Things were rough in England in 1644. Parliament and the King were having a minor disagreement over who should run the country and, as sometimes happens with that kind of thing, a civil war broke out. Needless to say things got a bit bloody as those loyal to the King and those supporting Parliament clashed in battle. Firearms were in use to some degree, but more often than not, the battles were decided with the clash of steel on steel.
It is in the aftermath of one of these battles that Hex opens. As the opening credits play, the camera moves through a clearing filled with waist high grass and weeds. Hidden in the foliage are the bodies. Possibly hundreds of men lay dead, blood still dripping from wounds and weapons alike. It would be easy to suspect that none had survived the most recent clash. That is, until Richard (Daniel Oldroyd) rises shakily to his feet amongst the carnage.
Richard is a Cavalier, one of the supporters of the King. His first act is to find the flag his company carried, pry it from a dead man’s hand and plant it in the ground. As the last man standing he claims victory, if you can call it that, for the Royalists in the clearing.
But Richard is not the only survivor. Thomas (William Young) also made it through the battle. He is a Roundhead, one of the supporters of Parliament. His first concern is not trying to claim victory, but to pray to God for forgiveness and salvation, fear and sorrow clear on his face.
Soon enough the two encounter each other. Both men are tired and beaten but mostly uninjured from the battle that left every other man dead. Thomas doesn’t want to fight. He sees no point. Richard has other plans though and he comes after Thomas with his sword, promising a quick death.

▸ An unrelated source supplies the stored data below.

-- ==== Sys2Proof/Certificates/Slice0/Obligations.lean ====
section
/-! DEFINITION. The statements about the model, each a proposition with the rule it formalises in its docstring. -/

open Sys2Proof Sys2Proof.Machine

/-! ## The queue of commands, power-on, the receivers -/

/-- A step takes the command at the front of the queue and executes it with the queue's rest; with no command waiting
the part idles (the model's queue; log entry 2). -/
def Obligations.StepTakesTheFrontCommand : Prop :=
  (∀ (s : State) (c : Instr) (rest : List Instr), s.pending = c :: rest →
      step s = exec c { s with pending := rest })
    ∧ ∀ s : State, s.pending = [] → step s = .next s

/-- No command changes the queue of commands that wait behind it, and none stops the part: every command has an effect
(log entries 2 and 3). -/
def Obligations.ExecKeepsTheCommandQueue : Prop :=
  ∀ (c : Instr) (s : State), ∃ t : State, exec c s = .next t ∧ t.pending = s.pending

/-- POWER_ON leaves CONFIG, a zero time base, empty queues, cleared counters, every table unloaded, no move issued yet,
and the address 0xF0 plus the strap value (R6, R16, R43, R51, R58, R75, R96, R134, R147, R177; section 7 for its three
tables). That the commands waiting in the model's queue stay is log entry 2; the power-on values of the fields of an
entry never loaded are log entry 30. -/
def Obligations.PowerOnResets : Prop :=
  ∀ (k : Fin 8) (s : State), ∃ t : State, exec (.powerOn k) s = .next t
    ∧ t = { State.reset with strap := k, pending := s.pending }
    ∧ t.address.toNat = 0xF0 + k.val
    ∧ t.mode = .config ∧ t.count = 0#32 ∧ t.exposureTimer = none
    ∧ t.trunkCounters = ⟨0, 0, 0, 0, 0, 0⟩ ∧ t.fieldCounters = ⟨0, 0, 0, 0, 0, 0⟩
    ∧ t.sequence = 0#8 ∧ t.run = 0 ∧ t.trunkTx = none ∧ t.fieldTx = none ∧ t.uplink = []
    ∧ t.forwarded = [] ∧ t.originated = [] ∧ t.answers = [] ∧ t.notices = [] ∧ t.lost = false
    ∧ t.policy = .forward ∧ t.moves = [] ∧ t.lastMove = 23 ∧ t.departed = []
    ∧ (∀ i, (t.entry i).valid = false ∧ (t.entry i).hits = 0 ∧ (t.entry i).stored = none)
    ∧ (∀ i, (t.condition i).enabled = false ∧ (t.condition i).refusals = 0)
    ∧ (∀ i, (t.probe i).loaded = false ∧ (t.probe i).state = .none ∧ (t.probe i).filtered = 0)
    ∧ (∀ z, (t.zone z).inUse = false ∧ (t.zone z).value = 0 ∧ (t.zone z).status = .stale
        ∧ (t.zone z).exposure = 0 ∧ (t.zone z).frost = 0 ∧ (t.zone z).alarmState = .normal
        ∧ (t.zone z).window = .closed ∧ (t.zone z).quiet = false)
    ∧ (∀ p, (t.dock p).loaded = false ∧ (t.dock p).state = .unknown)
    ∧ (∀ r, (t.room r).loaded = false ∧ (t.room r).state = .unknown ∧ (t.room r).hold = .clear
        ∧ (t.room r).claims = [])
    ∧ (∀ c, (t.coil c).loaded = false ∧ (t.coil c).owed = 0 ∧ (t.coil c).phase = .cool
        ∧ (t.coil c).mask = false)
    ∧ (∀ k, (t.cls k).limit = 2000 ∧ (t.cls k).budget = 16777215 ∧ (t.cls k).zones = 0#8)
    ∧ (∀ l, (t.lane l).loaded = false ∧ (t.lane l).depth = 1 ∧ (t.lane l).pallets = []
        ∧ (t.lane l).reserved = 0)
    ∧ (∀ i, t.pallet i = none)
    ∧ ∀ u, (t.shuttle u).loaded = false ∧ (t.shuttle u).state = .unhomed ∧ (t.shuttle u).position = none

/-- Characters are ignored until the receiver has seen its idle line (R1). Each counted event raises one counter of its
port by one, up to 65535, and nothing else (R6). The four receive checks of R4 discard a frame in their order, each
with its counter: n is the number of bytes received, LEN byte 4, DEST byte 0, KIND byte 2; checks 3 and 4 run in ACTIVE
only. -/
def Obligations.ReceiveChecksDiscardInOrder : Prop :=
  ((∀ s : State, exec (.lineIdle .trunk) s = .next { s with trunkReady := true })
      ∧ (∀ s : State, exec (.lineIdle .field) s = .next { s with fieldReady := true })
      ∧ ∀ (s : State) (p : Port) (bytes : List Byte) (damaged : Bool), s.ready p = false →
        exec (.frameCompletion p bytes damaged) s = .next s)
    ∧ (∀ s : State,
      let one (n : Nat) : Nat := min 65535 (n + 1)
      let a := s.trunkCounters
      let b := s.fieldCounters
      countEvent .trunk .crc s = { s with trunkCounters := { a with crc := one a.crc } }
      ∧ countEvent .trunk .length s = { s with trunkCounters := { a with length := one a.length } }
      ∧ countEvent .trunk .format s = { s with trunkCounters := { a with format := one a.format } }
      ∧ countEvent .trunk .misdirected s = { s with trunkCounters := { a with misdirected := one a.misdirected } }
      ∧ countEvent .trunk .unclassified s = { s with trunkCounters := { a with unclassified := one a.unclassified } }
      ∧ countEvent .trunk .overflow s = { s with trunkCounters := { a with overflow := one a.overflow } }
      ∧ countEvent .field .crc s = { s with fieldCounters := { b with crc := one b.crc } }
      ∧ countEvent .field .length s = { s with fieldCounters := { b with length := one b.length } }
      ∧ countEvent .field .format s = { s with fieldCounters := { b with format := one b.format } }
      ∧ countEvent .field .misdirected s = { s with fieldCounters := { b with misdirected := one b.misdirected } }
      ∧ countEvent .field .unclassified s = { s with fieldCounters := { b with unclassified := one b.unclassified } }
      ∧ countEvent .field .overflow s = { s with fieldCounters := { b with overflow := one b.overflow } })
    ∧ (∀ (s : State) (p : Port) (bytes : List Byte) (damaged : Bool), s.ready p = true →
      let n := bytes.length
      let check1 := damaged = true ∨ n < 7 ∨ 71 < n ∨ computedCrc bytes ≠ receivedCrc bytes
      let check2 := 64 < lenByte bytes ∨ lenByte bytes ≠ n - 7
      (check1 → exec (.frameCompletion p bytes damaged) s = .next (countEvent p .crc s))
        ∧ (¬check1 → check2 → exec (.frameCompletion p bytes damaged) s = .next (countEvent p .length s))
        ∧ (¬check1 → ¬check2 → s.mode = .active → bytes.getD 0 0#8 = 0#8 →
            exec (.frameCompletion p bytes damaged) s = .next (countEvent p .format s))
        ∧ (¬check1 → ¬check2 → s.mode = .active → bytes.getD 0 0#8 ≠ 0#8 → p = .field →
            bytes.getD 2 0#8 = 0x30#8 →
            exec (.frameCompletion p bytes damaged) s = .next (countEvent .field .misdirected s)))

/-- Every command that arrives as a frame means what the completion of its frame means: the fields of every frame row
and of every request row are read from the bytes that Table 1-9 and R167 lay out for them (R2 to R5, R168). Where R167
leaves a layout open, the layout is the model's (log entry 31). -/
def Obligations.EveryFrameCommandIsItsBytes : Prop :=
  ∀ (i : Instr) (s : State) (p : Port) (f : Frame), i.wf = true → wireForm? s.address i = some (p, f) →
    s.ready p = true → exec (.frameCompletion p f.bytes false) s = exec i s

The two have a prolonged fight in the woods that shows Richard is clearly the superior swordsman. Thomas makes up for his lack of skill with a blade with fear-driven cunning and a willingness to do whatever it takes to survive. Though disarmed by Richard, Thomas still manages to escape and the pair move deeper into the woods, the Cavalier bent on killing the Roundhead.

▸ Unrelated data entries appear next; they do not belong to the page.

variable (s : State) (i : PalletIx) (f : Pallet → Pallet)
@[simp] theorem State.modPallet_mode : (s.modPallet i f).mode = s.mode := rfl
@[simp] theorem State.modPallet_strap : (s.modPallet i f).strap = s.strap := rfl
@[simp] theorem State.modPallet_count : (s.modPallet i f).count = s.count := rfl
@[simp] theorem State.modPallet_exposureTimer : (s.modPallet i f).exposureTimer = s.exposureTimer := rfl
@[simp] theorem State.modPallet_trunkReady : (s.modPallet i f).trunkReady = s.trunkReady := rfl
@[simp] theorem State.modPallet_fieldReady : (s.modPallet i f).fieldReady = s.fieldReady := rfl
@[simp] theorem State.modPallet_trunkCounters : (s.modPallet i f).trunkCounters = s.trunkCounters := rfl
@[simp] theorem State.modPallet_fieldCounters : (s.modPallet i f).fieldCounters = s.fieldCounters := rfl
@[simp] theorem State.modPallet_sequence : (s.modPallet i f).sequence = s.sequence := rfl
@[simp] theorem State.modPallet_run : (s.modPallet i f).run = s.run := rfl
@[simp] theorem State.modPallet_trunkTx : (s.modPallet i f).trunkTx = s.trunkTx := rfl
@[simp] theorem State.modPallet_fieldTx : (s.modPallet i f).fieldTx = s.fieldTx := rfl
@[simp] theorem State.modPallet_uplink : (s.modPallet i f).uplink = s.uplink := rfl
@[simp] theorem State.modPallet_forwarded : (s.modPallet i f).forwarded = s.forwarded := rfl
@[simp] theorem State.modPallet_originated : (s.modPallet i f).originated = s.originated := rfl
@[simp] theorem State.modPallet_answers : (s.modPallet i f).answers = s.answers := rfl
@[simp] theorem State.modPallet_notices : (s.modPallet i f).notices = s.notices := rfl
@[simp] theorem State.modPallet_lost : (s.modPallet i f).lost = s.lost := rfl
@[simp] theorem State.modPallet_policy : (s.modPallet i f).policy = s.policy := rfl
@[simp] theorem State.modPallet_classTable : (s.modPallet i f).classTable = s.classTable := rfl
@[simp] theorem State.modPallet_conditions : (s.modPallet i f).conditions = s.conditions := rfl
@[simp] theorem State.modPallet_probes : (s.modPallet i f).probes = s.probes := rfl
@[simp] theorem State.modPallet_zones : (s.modPallet i f).zones = s.zones := rfl
@[simp] theorem State.modPallet_docks : (s.modPallet i f).docks = s.docks := rfl
@[simp] theorem State.modPallet_rooms : (s.modPallet i f).rooms = s.rooms := rfl
@[simp] theorem State.modPallet_coils : (s.modPallet i f).coils = s.coils := rfl
@[simp] theorem State.modPallet_classes : (s.modPallet i f).classes = s.classes := rfl
@[simp] theorem State.modPallet_lanes : (s.modPallet i f).lanes = s.lanes := rfl
@[simp] theorem State.modPallet_departed : (s.modPallet i f).departed = s.departed := rfl
@[simp] theorem State.modPallet_shuttles : (s.modPallet i f).shuttles = s.shuttles := rfl
@[simp] theorem State.modPallet_moves : (s.modPallet i f).moves = s.moves := rfl
@[simp] theorem State.modPallet_lastMove : (s.modPallet i f).lastMove = s.lastMove := rfl
@[simp] theorem State.modPallet_pending : (s.modPallet i f).pending = s.pending := rfl
@[simp] theorem State.modPallet_probe (j : ProbeIx) : (s.modPallet i f).probe j = s.probe j := rfl
@[simp] theorem State.modPallet_zone (j : ZoneIx) : (s.modPallet i f).zone j = s.zone j := rfl
@[simp] theorem State.modPallet_dock (j : DockIx) : (s.modPallet i f).dock j = s.dock j := rfl
@[simp] theorem State.modPallet_room (j : RoomIx) : (s.modPallet i f).room j = s.room j := rfl
@[simp] theorem State.modPallet_coil (j : CoilIx) : (s.modPallet i f).coil j = s.coil j := rfl
@[simp] theorem State.modPallet_lane (j : LaneIx) : (s.modPallet i f).lane j = s.lane j := rfl
@[simp] theorem State.modPallet_shuttle (j : ShuttleIx) : (s.modPallet i f).shuttle j = s.shuttle j := rfl
@[simp] theorem State.modPallet_entry (j : Fin 128) : (s.modPallet i f).entry j = s.entry j := rfl
@[simp] theorem State.modPallet_condition (j : Fin 64) : (s.modPallet i f).condition j = s.condition j := rfl
@[simp] theorem State.modPallet_cls (j : ClassIx) : (s.modPallet i f).cls j = s.cls j := rfl
theorem State.pallet_modPallet (j : PalletIx) :
    (s.modPallet i f).pallet j = if i = j then (Option.map f) (s.pallet i) else s.pallet j := tget_tmod _ _ _ _
@[simp] theorem State.pallet_modPallet_self : (s.modPallet i f).pallet i = (s.pallet i).map f :=
  tget_tmod_self _ _ _
theorem State.pallet_modPallet_ne {j : PalletIx} (h : i ≠ j) : (s.modPallet i f).pallet j = s.pallet j :=
  tget_tmod_ne _ _ h

end modPallet

section modEntry

variable (s : State) (i : Fin 128) (f : ClassEntry → ClassEntry)
@[simp] theorem State.modEntry_mode : (s.modEntry i f).mode = s.mode := rfl
@[simp] theorem State.modEntry_strap : (s.modEntry i f).strap = s.strap := rfl
@[simp] theorem State.modEntry_count : (s.modEntry i f).count = s.count := rfl
@[simp] theorem State.modEntry_exposureTimer : (s.modEntry i f).exposureTimer = s.exposureTimer := rfl
@[simp] theorem State.modEntry_trunkReady : (s.modEntry i f).trunkReady = s.trunkReady := rfl
@[simp] theorem State.modEntry_fieldReady : (s.modEntry i f).fieldReady = s.fieldReady := rfl
@[simp] theorem State.modEntry_trunkCounters : (s.modEntry i f).trunkCounters = s.trunkCounters := rfl
@[simp] theorem State.modEntry_fieldCounters : (s.modEntry i f).fieldCounters = s.fieldCounters := rfl
@[simp] theorem State.modEntry_sequence : (s.modEntry i f).sequence = s.sequence := rfl
@[simp] theorem State.modEntry_run : (s.modEntry i f).run = s.run := rfl
@[simp] theorem State.modEntry_trunkTx : (s.modEntry i f).trunkTx = s.trunkTx := rfl
@[simp] theorem State.modEntry_fieldTx : (s.modEntry i f).fieldTx = s.fieldTx := rfl
@[simp] theorem State.modEntry_uplink : (s.modEntry i f).uplink = s.uplink := rfl
@[simp] theorem State.modEntry_forwarded : (s.modEntry i f).forwarded = s.forwarded := rfl
@[simp] theorem State.modEntry_originated : (s.modEntry i f).originated = s.originated := rfl
@[simp] theorem State.modEntry_answers : (s.modEntry i f).answers = s.answers := rfl
@[simp] theorem State.modEntry_notices : (s.modEntry i f).notices = s.notices := rfl
@[simp] theorem State.modEntry_lost : (s.modEntry i f).lost = s.lost := rfl
@[simp] theorem State.modEntry_policy : (s.modEntry i f).policy = s.policy := rfl
@[simp] theorem State.modEntry_conditions : (s.modEntry i f).conditions = s.conditions := rfl
@[simp] theorem State.modEntry_probes : (s.modEntry i f).probes = s.probes := rfl
@[simp] theorem State.modEntry_zones : (s.modEntry i f).zones = s.zones := rfl
@[simp] theorem State.modEntry_docks : (s.modEntry i f).docks = s.docks := rfl
@[simp] theorem State.modEntry_rooms : (s.modEntry i f).rooms = s.rooms := rfl
@[simp] theorem State.modEntry_coils : (s.modEntry i f).coils = s.coils := rfl
@[simp] theorem State.modEntry_classes : (s.modEntry i f).classes = s.classes := rfl
@[simp] theorem State.modEntry_lanes : (s.modEntry i f).lanes = s.lanes := rfl
@[simp] theorem State.modEntry_pallets : (s.modEntry i f).pallets = s.pallets := rfl
@[simp] theorem State.modEntry_departed : (s.modEntry i f).departed = s.departed := rfl
@[simp] theorem State.modEntry_shuttles : (s.modEntry i f).shuttles = s.shuttles := rfl
@[simp] theorem State.modEntry_moves : (s.modEntry i f).moves = s.moves := rfl
@[simp] theorem State.modEntry_lastMove : (s.modEntry i f).lastMove = s.lastMove := rfl
@[simp] theorem State.modEntry_pending : (s.modEntry i f).pending = s.pending := rfl
@[simp] theorem State.modEntry_probe (j : ProbeIx) : (s.modEntry i f).probe j = s.probe j := rfl
@[simp] theorem State.modEntry_zone (j : ZoneIx) : (s.modEntry i f).zone j = s.zone j := rfl
@[simp] theorem State.modEntry_dock (j : DockIx) : (s.modEntry i f).dock j = s.dock j := rfl
@[simp] theorem State.modEntry_room (j : RoomIx) : (s.modEntry i f).room j = s.room j := rfl
@[simp] theorem State.modEntry_coil (j : CoilIx) : (s.modEntry i f).coil j = s.coil j := rfl
@[simp] theorem State.modEntry_lane (j : LaneIx) : (s.modEntry i f).lane j = s.lane j := rfl
@[simp] theorem State.modEntry_shuttle (j : ShuttleIx) : (s.modEntry i f).shuttle j = s.shuttle j := rfl
@[simp] theorem State.modEntry_pallet (j : PalletIx) : (s.modEntry i f).pallet j = s.pallet j := rfl
@[simp] theorem State.modEntry_condition (j : Fin 64) : (s.modEntry i f).condition j = s.condition j := rfl
@[simp] theorem State.modEntry_cls (j : ClassIx) : (s.modEntry i f).cls j = s.cls j := rfl
theorem State.entry_modEntry (j : Fin 128) :
    (s.modEntry i f).entry j = if i = j then f (s.entry i) else s.entry j := tget_tmod _ _ _ _
@[simp] theorem State.entry_modEntry_self : (s.modEntry i f).entry i = f (s.entry i) :=
  tget_tmod_self _ _ _
theorem State.entry_modEntry_ne {j : Fin 128} (h : i ≠ j) : (s.modEntry i f).entry j = s.entry j :=
  tget_tmod_ne _ _ h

As Richard pursues Thomas, the pair encounter strange things, sighting a cloaked woman in the woods near the ruins of a church. Thomas, the more religious of the two, sees her for what she may be, a witch. He also believes the woods she inhabits to be her cursed territory. Now he has two fears and while Richard threatens his life, Thomas believes that the witch threatens his soul.
Fleeing even deeper into the woods Thomas finds an abandoned military camp. Though small, it is well stocked, undamaged and yet completely empty. He takes this as both good fortune and an ill omen. Were the soldiers here taken by the witch’s dark power?
When Richard finds the camp he believes he has his prey, only to discover Thomas has found a musket. Loaded and primed Thomas faces off against Richard at point blank range. However, instead of killing his pursuer, the Roundhead implores the Cavalier to join him against a common foe, the witch they have both seen.
An uneasy truce follows and that soon transforms into a grudging form of trust as Thomas, the religious man, explains what they face, the witch’s dark powers and what they must do to survive. Strange and surreal events haunt both men as time passes and the pair face threats that seem to come as much from their own dark imaginations as from anything real. Thomas is sure the witch has them in her power and declares they must re-consecrate the destroyed church and lure her there to end their torment. But can the pair continue to work together even as their fear and failing grip on reality threaten to tear them apart?
Hex is a historical horror/thriller somewhat in the style of Witch but reminiscent of the genre defining Blair Witch Project. Though well-made and well-acted, the film lacks one crucial factor for either a horror film or a thriller: tension. Both actors turn in excellent performances and the minimalist sets combined with the deep woodlands filming location do well to set the stage. However, the film’s pacing is off and though only 88 minutes in length, the plodding speed of the film makes that time feel longer.
In addition to the slow pace, another aspect that doesn’t work for the film may in fact be a possible historical accuracy. Thomas and Richard come to the fast conclusion that they face a witch and that she must be destroyed. Viewed through modern sensibilities and absent the viewer’s preexisting knowledge of the plot simply from film’s title, there is little in the initial encounters to brand the woman they see as a witch. Viewed through the lenses of the 17th century though, it could easily be seen that men who’d just been through the horrors of a battle only to encounter strange things in the woods might look to the supernatural as a reason. This was the age of the Witchfinders in England, when women who were suspected of witchcraft were readily tortured and killed in the name of stamping out Satan’s agents on the Earth.
Ultimately Hex plays out more as a strange form of situational psychosis and misogyny than a horror film or thriller. Perhaps if the film moved faster the existential threat of the witch might seem more real and legitimate. As it stands, though technically and artistically a good film, Hex falls flat for me as a viewer expecting tension and terror and instead finding a long walk in the woods punctuated by the occasional spat of violence and the surreal.